If you tap the water slowly, then you will see that the wavelength of the
water is longer.  Then, what you do is you look at the water pattern that
bounces back from the far end of the bathtub.  You will see a diffraction
pattern.  It won't glow like light does, but it will have a similar kind of
shape -- at least until the water bounces around the tub a few times and
the waves get confused.

If you do this experiment for a bit, you will notice that the opening is
spreading the wave out.  But the pattern that is generated depends not only
on how the wave is spread out, but also the shape the wave had before it
spread.  This is because the pattern is caused by some parts of the wave
"interfering" with other parts.  That is, at one point the wave is higher
than the other.  When those two parts touch, then the wave disappears.  But
when two high points touch, they make a very high point.

Now, what you want to do is to use something that vibrates.  You can fill a
pot up with water and place it in the bathtub so the lip is above the
surface of the water, but it sits squarely on the bottom.  You may have to
try a few pots -- generally ones that make a big "gong" sound when you hit
them work better.  Then, once the pot is in the water, and the waves have
had time to settle down, rap the edge of the pot with your knuckle.  You'll
see a new pattern of waves sent out.  These waves are generally much
smaller than you could've created with your hand.  If you look to see what
diffraction pattern they make, you will see it is different than from your
hand.  You will have to do the experiment to see what pattern you get,
because it depends on how you position your boards, and what sound your pot
makes when you hit it.  The point is that the pattern you get when tapping
the water with your hands is different than what you get from the pot.  The
gap between the wooden boards is the same, but the shape of the water wave
has changed.  Once you've conviced yourself that this really does change
the pattern, you can start to experiment with different types of waves to
see how the pattern depends on the wavelength.

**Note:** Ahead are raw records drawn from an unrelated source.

-- ==== Sys2Proof/Certificates/Slice0/Obligations.lean ====
section
/-! DEFINITION. What the provers are asked to show of the block: one statement after another, family by family. `exec c s = .next (State.finish
s.dev u)` says that the command `c` completes in the state `s`: `u` is the block with the command's own effect, and `State.finish` adds what
every command settles at its end (a frame boundary's work, failing checks and their reactions, page states, records, packets). -/

open Sys2Proof Sys2Proof.Machine

/-! ### The machine as a whole -/

/-- The block takes the command at the front of its queue: a step runs it with the rest of the queue waiting (model; log entry 42). -/
def Sys2Proof.StepRunsFront : Prop :=
  ∀ (c : Instr) (s : State) (rest : List Instr), s.pending = c :: rest → step s = exec c { s with pending := rest }

/-- With nothing waiting the block idles (the model's choice, log entry 42), and no word spells a command: the table gives no bits. -/
def Sys2Proof.EmptyQueueIdles : Prop :=
  (∀ s : State, s.pending = [] → step s = .next s) ∧
    (∀ nbits w : Nat, decodeTableWord nbits w = none) ∧ ∀ (s : State) (nbits w : Nat), s.withFetchWord nbits w = s

/-- A step runs the command at the front of the queue with the rest waiting; with nothing waiting the block idles (the model's choice, log entry
42), and no word spells a command. -/
def Obligations.QueueOrder : Prop := StepRunsFront ∧ EmptyQueueIdles

/-- Every command answers a next state in every state, and leaves the commands that wait behind it as they were. -/
def Obligations.EveryCommandAnswers : Prop :=
  ∀ (c : Instr) (s : State), ∃ t, exec c s = .next t ∧ t.pending = s.pending

/-- A step keeps the invariant: nothing waits on the wires between commands, and host memory stands in its canonical form; the queue
loses the command that was run. -/
def Obligations.StepKeepsInv : Prop :=
  ∀ s t : State, s.Inv → step s = .next t → t.Inv ∧ t.pending = s.pending.tail

/-- The invariant holds after reset. -/
def Sys2Proof.ResetMeetsInv : Prop := State.reset.Inv

/-- After power-on reset every register of the map reads its Reset value, in effect and in the shadow (R12); the counter stands at zero,
the event table and every other memory of the block hold nothing, no gate is open, and no command waits. -/
def Sys2Proof.ResetState : Prop :=
  (∀ a : Nat, State.reset.dev.reg a = resetReg a ∧ State.reset.dev.shadowReg a = resetReg a) ∧
    State.reset.dev.now = 0 ∧ State.reset.dev.front.gates = 0 ∧ State.reset.dev.frame.events = [] ∧ State.reset.dev.pins.porHold = true ∧
    (∀ p ∈ pageDefs, ∀ r ∈ p.rows, resetReg (p.base + r.off) = BitVec.ofNat 32 ((specialReset p.blk r.off).getD r.reset)) ∧
    State.reset.host.mem = [] ∧ State.reset.pending = []

/-- After reset: the invariant holds, and every register and memory stands as the spec says (R12). -/
def Obligations.AfterReset : Prop := ResetMeetsInv ∧ ResetState

/-- A device held in a reset takes no command but those of supplies, resets, clocks, the always-on pins, the flash interface and the test
access port: every other one leaves the whole state as it was (R12, R403, R416). -/
def Obligations.HeldDeviceTakesNothing : Prop :=
  ∀ (c : Instr) (s : State), s.dev.pins.held = true → actsInReset c = false → exec c s = .next s

/-- A command whose effect leaves the device quiet, in its frame and with the same gates open, settles to that effect alone. -/
def Obligations.QuietCommandSettles : Prop :=
  ∀ (o : Dev) (s : State), s.dev.quiet = true → s.dev.sameFrame o = true →
    State.finish o s = s.onDev fun d => { d with wires := .init }

/-! ### Registers and their fields -/

/-- A field written reads back modulo its width; every field at other bits of the register, every other register and everything that is
no register stay as they were. -/
def Obligations.FieldWrite : Prop :=
  ∀ (d : Dev) (pg v : Nat) (F : Fld), F.lo + F.w ≤ 32 →
    (d.setFld pg F v).fld pg F = v % 2 ^ F.w ∧
      (∀ G : Fld, G.off = F.off → (F.lo + F.w ≤ G.lo ∨ G.lo + G.w ≤ F.lo) → (d.setFld pg F v).fld pg G = d.fld pg G) ∧
      (d.setFld pg F v).onlyRegs d [pg + F.off] ∧ (d.setFld pg F v).wires = d.wires

/-! ### Accesses over a path (R8 to R11, R28, R40, R331) -/

/-- What a counted bad access at address `a` leaves: COUNT one higher, up to its largest value, LAST_PAGE the page of the address; no other
register, nothing of any other part of the block but path `k`'s own account of the access. -/
def Sys2Proof.countedBad (u s : State) (k a : Nat) : Prop :=
  u.dev.fld pDev R.DEV_BAD_ACC_CNT_COUNT = min (s.dev.fld pDev R.DEV_BAD_ACC_CNT_COUNT + 1) (2 ^ R.DEV_BAD_ACC_CNT_COUNT.w - 1) ∧
    u.dev.fld pDev R.DEV_BAD_ACC_CNT_LAST_PAGE = pageNo a ∧ (u.path k).bad = true ∧
    u.dev.regsBut s.dev [pDev + R.DEV_BAD_ACC_CNT_COUNT.off] ∧
    { u.dev with regs := s.dev.regs, wires := s.dev.wires, paths := s.dev.paths } = s.dev ∧ u.onlyDev s

/-- An access of another width or alignment, or at an address in no listed page, does nothing but count: a write has no effect, a read
returns zero, and DEV_BAD_ACC_CNT increments (R8, R28). -/
def Sys2Proof.BadAccessCounts : Prop :=
  ∀ (s : State) (path : HostPath) (addr : BitVec 32) (bytes : Nat) (data : Word), s.dev.answers (pathNo path) = true →
    accessBad addr.toNat bytes = true →
    (∃ u, exec (.registerWrite path addr bytes data) s = .next (State.finish s.dev u) ∧ countedBad u s (pathNo path) addr.toNat) ∧
      ∃ u, exec (.badAccessRead path addr bytes) s = .next (State.finish s.dev u) ∧ countedBad u s (pathNo path) addr.toNat ∧
        (u.path (pathNo path)).rd = 0

/-- A write to a register that no write changes is ignored and counted (R10). -/
def Sys2Proof.UnwritableWriteCounts : Prop :=
  ∀ (s : State) (path : HostPath) (p : PageDef) (n off : Nat) (r : RegRow) (data : Word), s.dev.answers (pathNo path) = true →
    p ∈ pageDefs → n < p.count → off < p.span → off % 4 = 0 → rowIn p n off = some r → r.readable ||| r.wo ≠ 0 → r.writable = 0 →
    inMonWindow p.blk off = false → inRecWindow (p.base + n * p.span + off) = false →
    (off < 0x40 ∨ s.dev.resets.contains (p.base + n * p.span) = false) →
    ∃ u, exec (.registerWrite path (BitVec.ofNat 32 (p.base + n * p.span + off)) 4 data) s = .next (State.finish s.dev u) ∧
      countedBad u s (pathNo path) (p.base + n * p.span + off)

/-- Accesses that are turned away are counted and change nothing else (R8, R10, R28). -/
def Obligations.RefusedAccesses : Prop := BadAccessCounts ∧ UnwritableWriteCounts

/-- A write to a block register of a page without strobes acts on each field by its access code (R10, R11, R335): RW fields take the
written bits, W1C bits clear where a 1 is written, RWC fields go to the shadow, RO, RC and reserved bits stay, and no other register of
the block changes. -/
def Sys2Proof.PlainWriteByCode : Prop :=
  ∀ (s : State) (path : HostPath) (p : PageDef) (n off : Nat) (r : RegRow) (data : Word), s.dev.answers (pathNo path) = true →
    p ∈ pageDefs → p.blk ∈ [Blk.dev, Blk.frame, Blk.bench, Blk.adc, Blk.dac, Blk.pin] → n < p.count → 0x40 ≤ off → off < p.span →
    off % 4 = 0 → rowAt p off = some r → r.writable ≠ 0 → pairLow p.blk off = none →
    s.dev.resets.contains (p.base + n * p.span) = false →
    ∃ u, exec (.registerWrite path (BitVec.ofNat 32 (p.base + n * p.span + off)) 4 data) s = .next (State.finish s.dev u) ∧
      u.dev.reg (p.base + n * p.span + off) =
        ((s.dev.reg (p.base + n * p.span + off) &&& ~~~ BitVec.ofNat 32 r.rw) ||| (data &&& BitVec.ofNat 32 r.rw)) &&&
          ~~~ (data &&& BitVec.ofNat 32 r.w1c) ∧
      u.dev.shadowReg (p.base + n * p.span + off) =
        (s.dev.shadowReg (p.base + n * p.span + off) &&& ~~~ BitVec.ofNat 32 r.rwc) ||| (data &&& BitVec.ofNat 32 r.rwc) ∧
      u.dev.regsBut s.dev [p.base + n * p.span + off] ∧
      { u.dev with regs := s.dev.regs, shadow := s.dev.shadow, wires := s.dev.wires, paths := s.dev.paths } = s.dev ∧ u.onlyDev s

/-- A read of a register with RC fields returns their value and clears them to zero; nothing else changes (R10). -/
def Sys2Proof.ReadClears : Prop :=
  ∀ (s : State) (path : HostPath) (p : PageDef) (n off : Nat) (r : RegRow), s.dev.answers (pathNo path) = true → p ∈ pageDefs →
    n < p.count → off < p.span → off % 4 = 0 → rowIn p n off = some r → r.rc ≠ 0 → pairLow p.blk off = none →
    inMonWindow p.blk off = false → inRecWindow (p.base + n * p.span + off) = false → ¬ (p.blk = .xlat ∧ off = 0x6C) →
    ∃ u, exec (.readClear path (BitVec.ofNat 32 (p.base + n * p.span + off))) s = .next (State.finish s.dev u) ∧
      (u.path (pathNo path)).rd = (s.onDev Dev.freshAcc).live p (p.base + n * p.span) off ∧
      u.dev.reg (p.base + n * p.span + off) = s.dev.reg (p.base + n * p.span + off) &&& ~~~ BitVec.ofNat 32 r.rc ∧
      u.dev.regsBut s.dev [p.base + n * p.span + off] ∧
      { u.dev with regs := s.dev.regs, wires := s.dev.wires, paths := s.dev.paths } = s.dev ∧ u.onlyDev s

/-- Registers answer reads and writes by their access codes (R10). -/
def Obligations.RegistersByCode : Prop := PlainWriteByCode ∧ ReadClears

/-- A read of the lower register of a pair latches the upper half on its path, and the next read of the upper register returns what was
latched (R9, R331). -/
def Sys2Proof.PairRead : Prop :=
  ∀ (s : State) (path : HostPath) (p : PageDef) (n lo : Nat) (r q : RegRow) (x : Word), s.dev.answers (pathNo path) = true →
    p ∈ pageDefs → n < p.count → lo + 4 < p.span → lo % 4 = 0 → pairLow p.blk lo = some lo → pairLow p.blk (lo + 4) = some lo →
    rowIn p n lo = some r → rowIn p n (lo + 4) = some q → inMonWindow p.blk lo = false → inMonWindow p.blk (lo + 4) = false →
    inRecWindow (p.base + n * p.span + lo) = false → inRecWindow (p.base + n * p.span + (lo + 4)) = false →
    (∃ u, exec (.pairLowerRead path (BitVec.ofNat 32 (p.base + n * p.span + lo))) s = .next (State.finish s.dev u) ∧
        (u.path (pathNo path)).rd = (s.onDev Dev.freshAcc).live p (p.base + n * p.span) lo ∧
        (u.path (pathNo path)).latch = some (p.base + n * p.span + lo, (s.onDev Dev.freshAcc).live p (p.base + n * p.span) (lo + 4)) ∧
        { u.dev with wires := s.dev.wires, paths := s.dev.paths } = s.dev ∧ u.onlyDev s) ∧
      ((s.path (pathNo path)).latch = some (p.base + n * p.span + lo, x) →
        ∃ u, exec (.pairUpperRead path (BitVec.ofNat 32 (p.base + n * p.span + (lo + 4)))) s = .next (State.finish s.dev u) ∧
          (u.path (pathNo path)).rd = x ∧ { u.dev with wires := s.dev.wires, paths := s.dev.paths } = s.dev ∧ u.onlyDev s)

/-- A write of the lower register of a pair waits; a write of the upper register takes both halves at once (R9). -/
def Sys2Proof.PairWrite : Prop :=
  ∀ (s : State) (path : HostPath) (n lo : Nat) (x data : Word), s.dev.answers (pathNo path) = true → n < 192 → lo = 0x80 ∨ lo = 0xE0 →
    s.dev.resets.contains (pCh n) = false →
    (∃ u, exec (.pairLowerWrite path (BitVec.ofNat 32 (pCh n + lo)) data) s = .next (State.finish s.dev u) ∧
        (u.path (pathNo path)).stage = some (pCh n + lo, data) ∧
        { u.dev with wires := s.dev.wires, paths := s.dev.paths } = s.dev ∧ u.onlyDev s) ∧
      ((s.path (pathNo path)).stage = some (pCh n + lo, x) →
        ∃ u, exec (.pairUpperWrite path (BitVec.ofNat 32 (pCh n + lo + 4)) data) s = .next (State.finish s.dev u) ∧
          u.dev.shadowReg (pCh n + lo) = x ∧ u.dev.shadowReg (pCh n + lo + 4) &&& 0xFFFF = data &&& 0xFFFF ∧
          (u.path (pathNo path)).stage = none ∧ u.dev.regsBut s.dev [pCh n + lo, pCh n + lo + 4] ∧
          { u.dev with regs := s.dev.regs, shadow := s.dev.shadow, wires := s.dev.wires, paths := s.dev.paths } = s.dev ∧ u.onlyDev s)

/-- Register pairs are read and written as wholes (R9). -/
def Obligations.PairsAreWhole : Prop := PairRead ∧ PairWrite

In fact, the only time you really get to see a diffraction pattern is when
the wavelength is similar to the size of the gap.  If light had a
wavelength that was meters long, the diffraction pattern through a tiny
opening would theoretically exist, but you wouldn't be able to observe it.
Essentially no light would go through the hole.  Likewise, if you try to
diffract light through a hole that is, say a foot in diameter, you won't
notice any diffraction pattern except along the edges.

I hope that clarifies things a bit!

archives discussing this by using our search engine
"diffraction wavelength".]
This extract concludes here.